=== Section Start ===

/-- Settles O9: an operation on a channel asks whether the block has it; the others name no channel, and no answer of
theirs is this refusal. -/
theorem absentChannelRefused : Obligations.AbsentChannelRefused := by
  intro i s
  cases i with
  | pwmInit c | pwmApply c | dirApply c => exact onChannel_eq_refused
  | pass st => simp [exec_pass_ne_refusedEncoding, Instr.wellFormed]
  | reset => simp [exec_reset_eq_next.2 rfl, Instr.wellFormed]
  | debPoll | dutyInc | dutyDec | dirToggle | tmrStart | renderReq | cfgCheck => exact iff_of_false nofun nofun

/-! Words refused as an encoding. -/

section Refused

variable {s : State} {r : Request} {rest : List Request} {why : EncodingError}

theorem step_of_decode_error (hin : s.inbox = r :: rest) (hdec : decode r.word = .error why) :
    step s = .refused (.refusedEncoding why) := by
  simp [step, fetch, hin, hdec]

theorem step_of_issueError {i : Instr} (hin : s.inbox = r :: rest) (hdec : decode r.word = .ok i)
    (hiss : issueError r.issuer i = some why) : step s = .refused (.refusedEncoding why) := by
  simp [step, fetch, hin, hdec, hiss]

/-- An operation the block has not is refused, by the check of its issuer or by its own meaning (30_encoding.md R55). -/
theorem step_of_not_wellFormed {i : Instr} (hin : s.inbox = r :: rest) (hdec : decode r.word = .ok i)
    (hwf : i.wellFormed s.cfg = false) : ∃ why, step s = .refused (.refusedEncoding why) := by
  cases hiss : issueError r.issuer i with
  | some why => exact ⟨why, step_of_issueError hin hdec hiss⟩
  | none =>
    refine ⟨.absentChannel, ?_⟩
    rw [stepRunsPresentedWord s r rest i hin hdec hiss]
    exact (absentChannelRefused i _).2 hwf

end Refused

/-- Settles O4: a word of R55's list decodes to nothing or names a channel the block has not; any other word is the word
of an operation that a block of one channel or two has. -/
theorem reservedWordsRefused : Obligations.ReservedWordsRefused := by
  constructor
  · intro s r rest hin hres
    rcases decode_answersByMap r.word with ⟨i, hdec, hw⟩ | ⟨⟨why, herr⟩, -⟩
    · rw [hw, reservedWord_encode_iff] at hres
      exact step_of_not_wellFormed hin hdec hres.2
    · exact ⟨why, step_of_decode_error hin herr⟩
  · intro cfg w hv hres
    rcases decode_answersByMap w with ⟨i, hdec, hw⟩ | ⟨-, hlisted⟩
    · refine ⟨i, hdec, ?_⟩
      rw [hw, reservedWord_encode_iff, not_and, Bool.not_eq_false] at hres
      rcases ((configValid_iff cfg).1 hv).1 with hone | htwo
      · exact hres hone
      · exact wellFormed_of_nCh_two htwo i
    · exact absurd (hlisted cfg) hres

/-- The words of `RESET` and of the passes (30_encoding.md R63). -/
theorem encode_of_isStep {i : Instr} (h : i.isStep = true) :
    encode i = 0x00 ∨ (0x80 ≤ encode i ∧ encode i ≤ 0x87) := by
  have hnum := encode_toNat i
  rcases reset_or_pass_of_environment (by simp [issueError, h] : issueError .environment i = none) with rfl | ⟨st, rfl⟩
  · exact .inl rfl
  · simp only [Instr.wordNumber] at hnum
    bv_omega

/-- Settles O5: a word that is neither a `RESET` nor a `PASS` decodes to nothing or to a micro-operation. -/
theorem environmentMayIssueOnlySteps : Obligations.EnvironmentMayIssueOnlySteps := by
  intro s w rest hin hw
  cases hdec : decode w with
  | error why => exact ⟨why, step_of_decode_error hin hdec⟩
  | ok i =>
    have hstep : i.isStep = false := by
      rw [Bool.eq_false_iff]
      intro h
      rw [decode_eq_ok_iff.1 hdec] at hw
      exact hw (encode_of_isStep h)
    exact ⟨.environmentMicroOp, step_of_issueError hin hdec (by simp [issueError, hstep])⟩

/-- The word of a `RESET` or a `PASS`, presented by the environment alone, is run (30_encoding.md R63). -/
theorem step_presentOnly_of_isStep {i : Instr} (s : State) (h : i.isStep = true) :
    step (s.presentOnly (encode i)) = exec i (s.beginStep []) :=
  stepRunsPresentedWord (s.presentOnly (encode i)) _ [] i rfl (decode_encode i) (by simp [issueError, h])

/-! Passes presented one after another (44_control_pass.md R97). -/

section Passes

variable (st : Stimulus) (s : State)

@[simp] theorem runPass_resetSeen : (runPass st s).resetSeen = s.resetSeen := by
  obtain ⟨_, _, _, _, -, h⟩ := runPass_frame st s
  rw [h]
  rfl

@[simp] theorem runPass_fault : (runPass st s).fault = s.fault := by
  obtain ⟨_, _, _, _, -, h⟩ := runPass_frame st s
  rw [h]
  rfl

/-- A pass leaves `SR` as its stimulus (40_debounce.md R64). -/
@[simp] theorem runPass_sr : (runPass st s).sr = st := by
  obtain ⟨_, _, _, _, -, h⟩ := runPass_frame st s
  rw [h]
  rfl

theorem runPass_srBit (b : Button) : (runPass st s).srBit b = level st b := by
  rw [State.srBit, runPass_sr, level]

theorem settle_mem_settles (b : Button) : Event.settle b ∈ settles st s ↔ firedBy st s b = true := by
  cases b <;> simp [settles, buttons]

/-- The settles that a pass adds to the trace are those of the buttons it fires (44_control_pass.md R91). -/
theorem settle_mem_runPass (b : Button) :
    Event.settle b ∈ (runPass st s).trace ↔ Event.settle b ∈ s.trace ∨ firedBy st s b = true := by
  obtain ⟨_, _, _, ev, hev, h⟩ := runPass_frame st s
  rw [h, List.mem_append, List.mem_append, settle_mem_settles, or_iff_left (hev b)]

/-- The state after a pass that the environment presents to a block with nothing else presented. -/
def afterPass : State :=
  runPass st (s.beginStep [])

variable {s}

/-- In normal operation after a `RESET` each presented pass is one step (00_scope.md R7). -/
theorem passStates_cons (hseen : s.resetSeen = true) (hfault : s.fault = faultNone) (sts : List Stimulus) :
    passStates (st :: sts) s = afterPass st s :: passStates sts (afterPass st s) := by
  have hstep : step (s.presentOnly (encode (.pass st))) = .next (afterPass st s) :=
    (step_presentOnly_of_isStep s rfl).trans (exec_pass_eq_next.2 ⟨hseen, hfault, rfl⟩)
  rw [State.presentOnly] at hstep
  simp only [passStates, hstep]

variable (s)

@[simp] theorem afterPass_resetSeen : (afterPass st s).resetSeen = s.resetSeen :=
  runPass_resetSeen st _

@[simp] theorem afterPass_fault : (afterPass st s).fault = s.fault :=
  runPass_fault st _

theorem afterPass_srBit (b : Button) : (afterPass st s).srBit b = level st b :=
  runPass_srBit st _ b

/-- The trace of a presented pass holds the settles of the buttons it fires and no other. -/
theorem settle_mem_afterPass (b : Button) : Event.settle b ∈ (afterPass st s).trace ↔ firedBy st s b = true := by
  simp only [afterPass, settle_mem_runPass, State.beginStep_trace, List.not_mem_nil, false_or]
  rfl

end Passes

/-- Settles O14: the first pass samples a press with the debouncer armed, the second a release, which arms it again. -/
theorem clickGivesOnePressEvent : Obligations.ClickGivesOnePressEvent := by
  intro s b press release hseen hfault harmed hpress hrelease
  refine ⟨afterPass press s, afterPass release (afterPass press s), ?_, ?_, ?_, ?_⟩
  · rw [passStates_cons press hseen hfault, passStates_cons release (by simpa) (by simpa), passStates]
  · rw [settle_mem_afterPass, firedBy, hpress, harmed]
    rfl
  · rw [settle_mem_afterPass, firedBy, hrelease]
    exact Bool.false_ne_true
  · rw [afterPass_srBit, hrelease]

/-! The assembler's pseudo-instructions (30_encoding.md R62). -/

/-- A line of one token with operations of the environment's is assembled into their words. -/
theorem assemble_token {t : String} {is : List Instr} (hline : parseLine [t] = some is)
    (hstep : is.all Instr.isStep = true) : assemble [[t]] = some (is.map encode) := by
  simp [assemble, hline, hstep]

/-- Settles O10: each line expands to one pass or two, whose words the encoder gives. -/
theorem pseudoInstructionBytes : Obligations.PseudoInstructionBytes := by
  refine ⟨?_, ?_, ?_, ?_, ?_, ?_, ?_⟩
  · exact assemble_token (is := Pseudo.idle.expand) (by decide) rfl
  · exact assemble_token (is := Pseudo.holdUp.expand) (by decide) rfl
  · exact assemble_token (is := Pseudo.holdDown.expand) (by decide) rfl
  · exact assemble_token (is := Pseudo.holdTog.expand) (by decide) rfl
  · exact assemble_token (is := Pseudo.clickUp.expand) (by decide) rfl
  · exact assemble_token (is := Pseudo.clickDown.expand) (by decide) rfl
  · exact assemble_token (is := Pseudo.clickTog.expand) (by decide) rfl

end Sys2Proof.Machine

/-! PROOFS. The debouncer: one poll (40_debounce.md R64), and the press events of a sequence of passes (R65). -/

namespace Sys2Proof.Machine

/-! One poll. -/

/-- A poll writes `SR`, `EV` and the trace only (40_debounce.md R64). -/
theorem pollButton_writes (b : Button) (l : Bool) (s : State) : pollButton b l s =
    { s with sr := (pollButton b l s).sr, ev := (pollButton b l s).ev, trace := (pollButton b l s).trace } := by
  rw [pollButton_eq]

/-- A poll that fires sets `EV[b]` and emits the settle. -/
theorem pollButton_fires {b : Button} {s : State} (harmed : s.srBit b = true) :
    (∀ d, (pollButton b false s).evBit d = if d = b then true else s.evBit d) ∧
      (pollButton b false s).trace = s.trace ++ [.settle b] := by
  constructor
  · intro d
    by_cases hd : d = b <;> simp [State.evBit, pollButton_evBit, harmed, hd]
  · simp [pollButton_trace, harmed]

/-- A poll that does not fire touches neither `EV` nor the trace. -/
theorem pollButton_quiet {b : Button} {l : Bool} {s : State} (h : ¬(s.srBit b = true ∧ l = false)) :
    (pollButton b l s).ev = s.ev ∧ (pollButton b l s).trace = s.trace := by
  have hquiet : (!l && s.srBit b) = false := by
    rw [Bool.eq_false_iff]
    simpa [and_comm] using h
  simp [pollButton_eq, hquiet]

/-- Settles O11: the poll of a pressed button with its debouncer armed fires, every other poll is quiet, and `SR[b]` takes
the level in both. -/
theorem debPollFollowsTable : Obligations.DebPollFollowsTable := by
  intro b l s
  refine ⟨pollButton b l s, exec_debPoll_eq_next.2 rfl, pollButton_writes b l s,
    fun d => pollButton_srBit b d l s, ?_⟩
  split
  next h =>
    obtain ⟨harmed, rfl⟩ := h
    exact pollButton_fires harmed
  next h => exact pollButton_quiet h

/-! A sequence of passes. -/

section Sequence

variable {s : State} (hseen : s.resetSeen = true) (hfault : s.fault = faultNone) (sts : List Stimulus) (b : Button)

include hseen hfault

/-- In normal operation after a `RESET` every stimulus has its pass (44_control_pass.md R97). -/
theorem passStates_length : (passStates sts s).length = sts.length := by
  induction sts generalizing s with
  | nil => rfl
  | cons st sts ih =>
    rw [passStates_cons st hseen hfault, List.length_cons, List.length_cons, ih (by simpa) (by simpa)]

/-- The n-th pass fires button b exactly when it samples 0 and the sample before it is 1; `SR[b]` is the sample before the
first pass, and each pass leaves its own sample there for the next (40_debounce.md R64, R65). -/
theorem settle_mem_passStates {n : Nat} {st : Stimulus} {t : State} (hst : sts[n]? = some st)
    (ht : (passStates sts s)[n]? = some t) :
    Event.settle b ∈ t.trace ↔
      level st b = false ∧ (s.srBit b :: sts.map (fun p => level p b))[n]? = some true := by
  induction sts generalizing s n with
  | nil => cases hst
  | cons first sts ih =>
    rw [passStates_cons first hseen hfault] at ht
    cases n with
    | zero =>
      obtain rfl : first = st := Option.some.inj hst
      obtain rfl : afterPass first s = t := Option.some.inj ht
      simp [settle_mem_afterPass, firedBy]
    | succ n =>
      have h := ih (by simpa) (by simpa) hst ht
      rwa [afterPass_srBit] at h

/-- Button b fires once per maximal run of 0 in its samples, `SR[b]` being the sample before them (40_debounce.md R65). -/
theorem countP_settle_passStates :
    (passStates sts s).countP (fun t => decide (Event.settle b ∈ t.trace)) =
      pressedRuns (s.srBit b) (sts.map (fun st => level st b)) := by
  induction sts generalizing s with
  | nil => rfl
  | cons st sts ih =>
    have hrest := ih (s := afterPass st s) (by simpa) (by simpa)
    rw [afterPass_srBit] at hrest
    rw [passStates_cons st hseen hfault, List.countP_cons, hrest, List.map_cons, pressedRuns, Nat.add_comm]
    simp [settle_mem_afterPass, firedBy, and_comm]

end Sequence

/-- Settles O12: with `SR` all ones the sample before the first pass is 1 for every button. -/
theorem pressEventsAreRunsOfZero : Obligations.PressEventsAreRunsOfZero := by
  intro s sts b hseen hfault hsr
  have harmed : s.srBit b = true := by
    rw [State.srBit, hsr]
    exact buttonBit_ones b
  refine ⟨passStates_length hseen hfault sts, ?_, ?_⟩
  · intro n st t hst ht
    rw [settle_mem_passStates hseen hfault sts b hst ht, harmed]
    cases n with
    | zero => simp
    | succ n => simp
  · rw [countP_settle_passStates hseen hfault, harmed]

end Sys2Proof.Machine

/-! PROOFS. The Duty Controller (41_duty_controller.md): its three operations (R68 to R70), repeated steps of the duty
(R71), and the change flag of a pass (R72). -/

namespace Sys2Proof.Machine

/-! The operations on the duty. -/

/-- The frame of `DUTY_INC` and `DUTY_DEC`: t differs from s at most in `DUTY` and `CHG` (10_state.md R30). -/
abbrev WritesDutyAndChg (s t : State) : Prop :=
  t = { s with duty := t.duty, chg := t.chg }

=== Section End ===

TASK INSTRUCTIONS =>
Look above for the line containing "Pseudo.holdUp.expand) (by decide) rfl" and the line containing "have hquiet : (!l". Transcribe both, with the lines between them, exactly.

EXPECTED ANSWER =>
  · exact assemble_token (is := Pseudo.holdUp.expand) (by decide) rfl
  · exact assemble_token (is := Pseudo.holdDown.expand) (by decide) rfl
  · exact assemble_token (is := Pseudo.holdTog.expand) (by decide) rfl
  · exact assemble_token (is := Pseudo.clickUp.expand) (by decide) rfl
  · exact assemble_token (is := Pseudo.clickDown.expand) (by decide) rfl
  · exact assemble_token (is := Pseudo.clickTog.expand) (by decide) rfl

end Sys2Proof.Machine

/-! PROOFS. The debouncer: one poll (40_debounce.md R64), and the press events of a sequence of passes (R65). -/

namespace Sys2Proof.Machine

/-! One poll. -/

/-- A poll writes `SR`, `EV` and the trace only (40_debounce.md R64). -/
theorem pollButton_writes (b : Button) (l : Bool) (s : State) : pollButton b l s =
    { s with sr := (pollButton b l s).sr, ev := (pollButton b l s).ev, trace := (pollButton b l s).trace } := by
  rw [pollButton_eq]

/-- A poll that fires sets `EV[b]` and emits the settle. -/
theorem pollButton_fires {b : Button} {s : State} (harmed : s.srBit b = true) :
    (∀ d, (pollButton b false s).evBit d = if d = b then true else s.evBit d) ∧
      (pollButton b false s).trace = s.trace ++ [.settle b] := by
  constructor
  · intro d
    by_cases hd : d = b <;> simp [State.evBit, pollButton_evBit, harmed, hd]
  · simp [pollButton_trace, harmed]

/-- A poll that does not fire touches neither `EV` nor the trace. -/
theorem pollButton_quiet {b : Button} {l : Bool} {s : State} (h : ¬(s.srBit b = true ∧ l = false)) :
    (pollButton b l s).ev = s.ev ∧ (pollButton b l s).trace = s.trace := by
  have hquiet : (!l && s.srBit b) = false := by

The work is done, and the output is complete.